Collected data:
╭──

-- ==== Sys2Proof/Machine/Commands.lean ====
section
/-!
DEFINITION. The packets of the command processor (R133 to R137, R139, R161, R164).
-/
namespace Sys2Proof.Machine
open Sys2Proof

/-! ### Starting a packet -/

/-- The packet of a type at CPTR, if the thread may execute it. -/
def State.executable (s : State) (q type : Nat) : Option Flit :=
  if q < 32 && s.threadRuns q then
    match (s.queue q).head with
    | .packet u => if field u.toNat 7 0 = type then some u else none
    | _ => none
  else none

/-- A packet of a type executes where it stands at CPTR; elsewhere nothing happens. -/
def State.executes (s : State) (q type : Nat) (f : Flit → State → State) : State :=
  match s.executable q type with
  | some u => f u s
  | none => s

/-- The packet at CPTR has begun to execute and waits; `waiting` says whether STATE shows it. -/
def State.holdPacket (s : State) (q : Nat) (waiting : Bool) : State :=
  s.modQueue q (fun x => { x with
    started := x.started.or (some s.ticks), st := if waiting then .waiting else .running })

/-- The packet at CPTR is one that R132 refuses: the queue enters ERROR with 0x91. -/
def State.refusePacket (s : State) (q : Nat) : Option State :=
  if q < 32 && s.threadRuns q && (s.queue q).head == .bad then some (s.packetError q 0x91) else none

/-- Every launch of the queue that was accepted before has retired (R135, R139). -/
def State.launchesGone (s : State) (q : Nat) : Bool := (s.queueLaunches q).isEmpty

/-! ### The packets -/

/-- NOP (R133). -/
def execNop (q : Nat) (s : State) : Res := .next (s.executes q 0 (fun _ s => s.commitPacket q))

/-- The test of a WAIT (R134): (m AND MASK) against VALUE. -/
def waitTest (sub m value : Nat) : Bool :=
  if sub = 0 then m == value else if sub = 1 then m != value else if sub = 2 then value ≤ m else m < value

/-- The thread reads ADDR of a WAIT: it commits, waits on, or fails. -/
def State.readWait (s : State) (q : Nat) (u : Flit) : State :=
  match s.agentRead .command 15 (s.queue q).asid (unitWord u 1) 8 .load with
  | (.error c, s) => s.packetError q c
  | (.ok b, s) =>
    if waitTest (field u.toNat 18 16) (ofBytes b &&& unitWord u 3) (unitWord u 2) then s.commitPacket q
    else (s.holdPacket q true).modQueue q (fun x => { x with polled := s.ticks + 100 })

/-- WAIT (R134): the first read. -/
def execWait (q : Nat) (s : State) : Res :=
  .next (s.executes q 1 (fun u s => if (s.queue q).started.isSome then s else s.readWait q u))

/-- WAIT_POLL (R134): a further read. -/
def execWaitPoll (q : Nat) (s : State) : Res :=
  .next (s.executes q 1 (fun u s => if (s.queue q).started.isSome then s.readWait q u else s))

/-- The time-out of the WAIT has elapsed (R134): TIMEOUT counts µs, 100 reference ticks each. -/
def State.waitOver (s : State) (q : Nat) (u : Flit) : Bool :=
  match (s.queue q).started with
  | some t => field (unitWord u 4) 31 0 != 0 && t + 100 * field (unitWord u 4) 31 0 ≤ s.ticks
  | none => false

/-- WAIT_TIMEOUT (R134). -/
def execWaitTimeout (q : Nat) (s : State) : Res :=
  .next (s.executes q 1 (fun u s => if s.waitOver q u then s.packetError q 0x95 else s))

/-- The operation of a SIGNAL (R135). -/
def signalOp (sub value x : Nat) : Nat :=
  if sub = 0 then value else if sub = 1 then (x + value) % 2 ^ 64 else (x + 2 ^ 64 - value) % 2 ^ 64

/-- SIGNAL (R135): with DRAIN it waits for the queue's earlier launches. -/
def execSignal (q : Nat) (s : State) : Res :=
  .next (s.executes q 2 (fun u s =>
    if u.toNat.testBit 19 && !s.launchesGone q then s.holdPacket q false
    else match s.updateWord (s.queue q).asid (unitWord u 1) (signalOp (field u.toNat 18 16) (unitWord u 2)) with
      | (some c, s) => s.packetError q c
      | (none, s) => s.commitPacket q))

/-- LID of a packet. -/
def packetLid (u : Flit) : BitVec 32 := BitVec.ofNat 32 (field u.toNat 63 32)

/-- LAUNCH (R136, R148): it commits when the record is accepted or rejected. -/
def execLaunch (q : Nat) (s : State) : Res :=
  .next (s.executes q 3 (fun u s =>
    match s.acceptLaunch q (packetLid u) (unitWord u 1) (unitWord u 2) (BitVec.ofNat 64 (unitWord u 3)) (unitWord u 4) with
    | .done s => s.commitPacket q
    | .full => s.holdPacket q true
    | .fault c s => s.packetError q c))

/-- A packet that acts on the live launch of its LID (R137): without one, NOLID counts it. -/
def State.onLaunch (s : State) (q : Nat) (u : Flit) (f : Nat → State → State) : State :=
  match s.liveLid q (packetLid u) with
  | some (key, _) => (f key s).commitPacket q
  | none => (s.modQueue q (fun x => { x with nolid := satInc 0xFFFF x.nolid })).commitPacket q

/-- The next state of a slot of a launch. -/
def Launch.slotNext (l : Launch) (slot : Nat) : Option Word := (Assoc.get l.slots slot (none, none)).2
/-- The launch with the next state of a slot replaced. -/
def Launch.setNext (l : Launch) (slot : Nat) (x : Option Word) : Launch :=
  { l with slots := Assoc.put l.slots slot ((Assoc.get l.slots slot (none, none)).1, x) }

/-- ADMIT to a launch (R161). -/
def Launch.admitAt (l : Launch) (slot : Nat) (req : Word) : Launch :=
  if !l.standing || l.maxSlot ≤ slot then { l with badSlot := satInc 0xFFFF l.badSlot }
  else if (l.slotNext slot).isSome then { l with admitDup := satInc 0xFFFF l.admitDup }
  else l.setNext slot (some req)

/-- EVICT to a launch (R161). -/
def Launch.evict (l : Launch) (slot : Nat) : Launch :=
  if !l.standing || l.maxSlot ≤ slot then { l with badSlot := satInc 0xFFFF l.badSlot }
  else if (l.slotNext slot).isSome then l.setNext slot none
  else { l with evictEmpty := satInc 0xFFFF l.evictEmpty }

/-- ADMIT (R137, R161). -/
def execAdmitSlot (q : Nat) (s : State) : Res :=
  .next (s.executes q 4 (fun u s => s.onLaunch q u (fun key s =>
    s.modLaunch key (fun l => l.admitAt (field (unitWord u 1) 11 0) (BitVec.ofNat 64 (unitWord u 2))))))

/-- EVICT (R137, R161). -/
def execEvict (q : Nat) (s : State) : Res :=
  .next (s.executes q 5 (fun u s => s.onLaunch q u (fun key s => s.modLaunch key (fun l => l.evict (field (unitWord u 1) 11 0)))))

/-- CANCEL (R137, R164). -/
def execCancel (q : Nat) (s : State) : Res :=
  .next (s.executes q 6 (fun u s => s.onLaunch q u (fun key s => s.cancelLaunch key)))

/-- FETCH_FENCE (R139): it commits once every earlier launch of its queue has retired. -/
def execFetchFence (q : Nat) (s : State) : Res :=
  .next (s.executes q 7 (fun _ s => if s.launchesGone q then s.commitPacket q else s.holdPacket q false))

/-! ### What is due -/

/-- The step of a packet at CPTR that is due. -/
def State.duePacket (s : State) (q : Nat) (u : Flit) : Option (State → Res) :=
  let x := s.queue q
  let type := field u.toNat 7 0
  let fresh := x.started.isNone
  if type = 0 then some (execNop q)
  else if type = 1 then
    (if fresh then some (execWait q)
      else if x.polled ≤ s.ticks then some (execWaitPoll q)
      else if s.waitOver q u then some (execWaitTimeout q) else none)
  else if type = 2 then (if fresh || s.launchesGone q then some (execSignal q) else none)
  else if type = 3 then (if fresh || s.launches.length < 256 then some (execLaunch q) else none)
  else if type = 4 then some (execAdmitSlot q)
  else if type = 5 then some (execEvict q)
  else if type = 6 then some (execCancel q)
  else if fresh || s.launchesGone q then some (execFetchFence q) else none

/-- The fetch of a queue is due: the next unit can be read, or belongs to the packet at CPTR. -/
def State.fetchDue (s : State) (q : Nat) : Bool :=
  s.mayFetch q && ((s.queue q).needed && (s.queue q).started.isNone || (match (s.readUnit q).1 with
    | .ok _ => true
    | .error _ => false))

/-- The step of queue q that is due. -/
def State.dueQueue (s : State) (q : Nat) : Option (State → Res) :=
  if s.fetchDue q then some (execPacketFetch q)
  else if !s.threadRuns q then none
  else match (s.queue q).head with
    | .absent => none
    | .bad => (s.refusePacket q).map (fun t _ => .next t)
    | .packet u => s.duePacket q u

end Sys2Proof.Machine
end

╰──

* Exercise prompt: Going back over the entries above, copy word for word every line from the one that has "def State.onLaunch (s" on through the one that has "def execEvict (q".

* Solution to the exercise:
def State.onLaunch (s : State) (q : Nat) (u : Flit) (f : Nat → State → State) : State :=
  match s.liveLid q (packetLid u) with
  | some (key, _) => (f key s).commitPacket q
  | none => (s.modQueue q (fun x => { x with nolid := satInc 0xFFFF x.nolid })).commitPacket q

/-- The next state of a slot of a launch. -/
def Launch.slotNext (l : Launch) (slot : Nat) : Option Word := (Assoc.get l.slots slot (none, none)).2
/-- The launch with the next state of a slot replaced. -/
def Launch.setNext (l : Launch) (slot : Nat) (x : Option Word) : Launch :=
  { l with slots := Assoc.put l.slots slot ((Assoc.get l.slots slot (none, none)).1, x) }

/-- ADMIT to a launch (R161). -/
def Launch.admitAt (l : Launch) (slot : Nat) (req : Word) : Launch :=
  if !l.standing || l.maxSlot ≤ slot then { l with badSlot := satInc 0xFFFF l.badSlot }
  else if (l.slotNext slot).isSome then { l with admitDup := satInc 0xFFFF l.admitDup }
  else l.setNext slot (some req)

/-- EVICT to a launch (R161). -/
def Launch.evict (l : Launch) (slot : Nat) : Launch :=
  if !l.standing || l.maxSlot ≤ slot then { l with badSlot := satInc 0xFFFF l.badSlot }
  else if (l.slotNext slot).isSome then l.setNext slot none
  else { l with evictEmpty := satInc 0xFFFF l.evictEmpty }

/-- ADMIT (R137, R161). -/
def execAdmitSlot (q : Nat) (s : State) : Res :=
  .next (s.executes q 4 (fun u s => s.onLaunch q u (fun key s =>
    s.modLaunch key (fun l => l.admitAt (field (unitWord u 1) 11 0) (BitVec.ofNat 64 (unitWord u 2))))))

/-- EVICT (R137, R161). -/
def execEvict (q : Nat) (s : State) : Res :=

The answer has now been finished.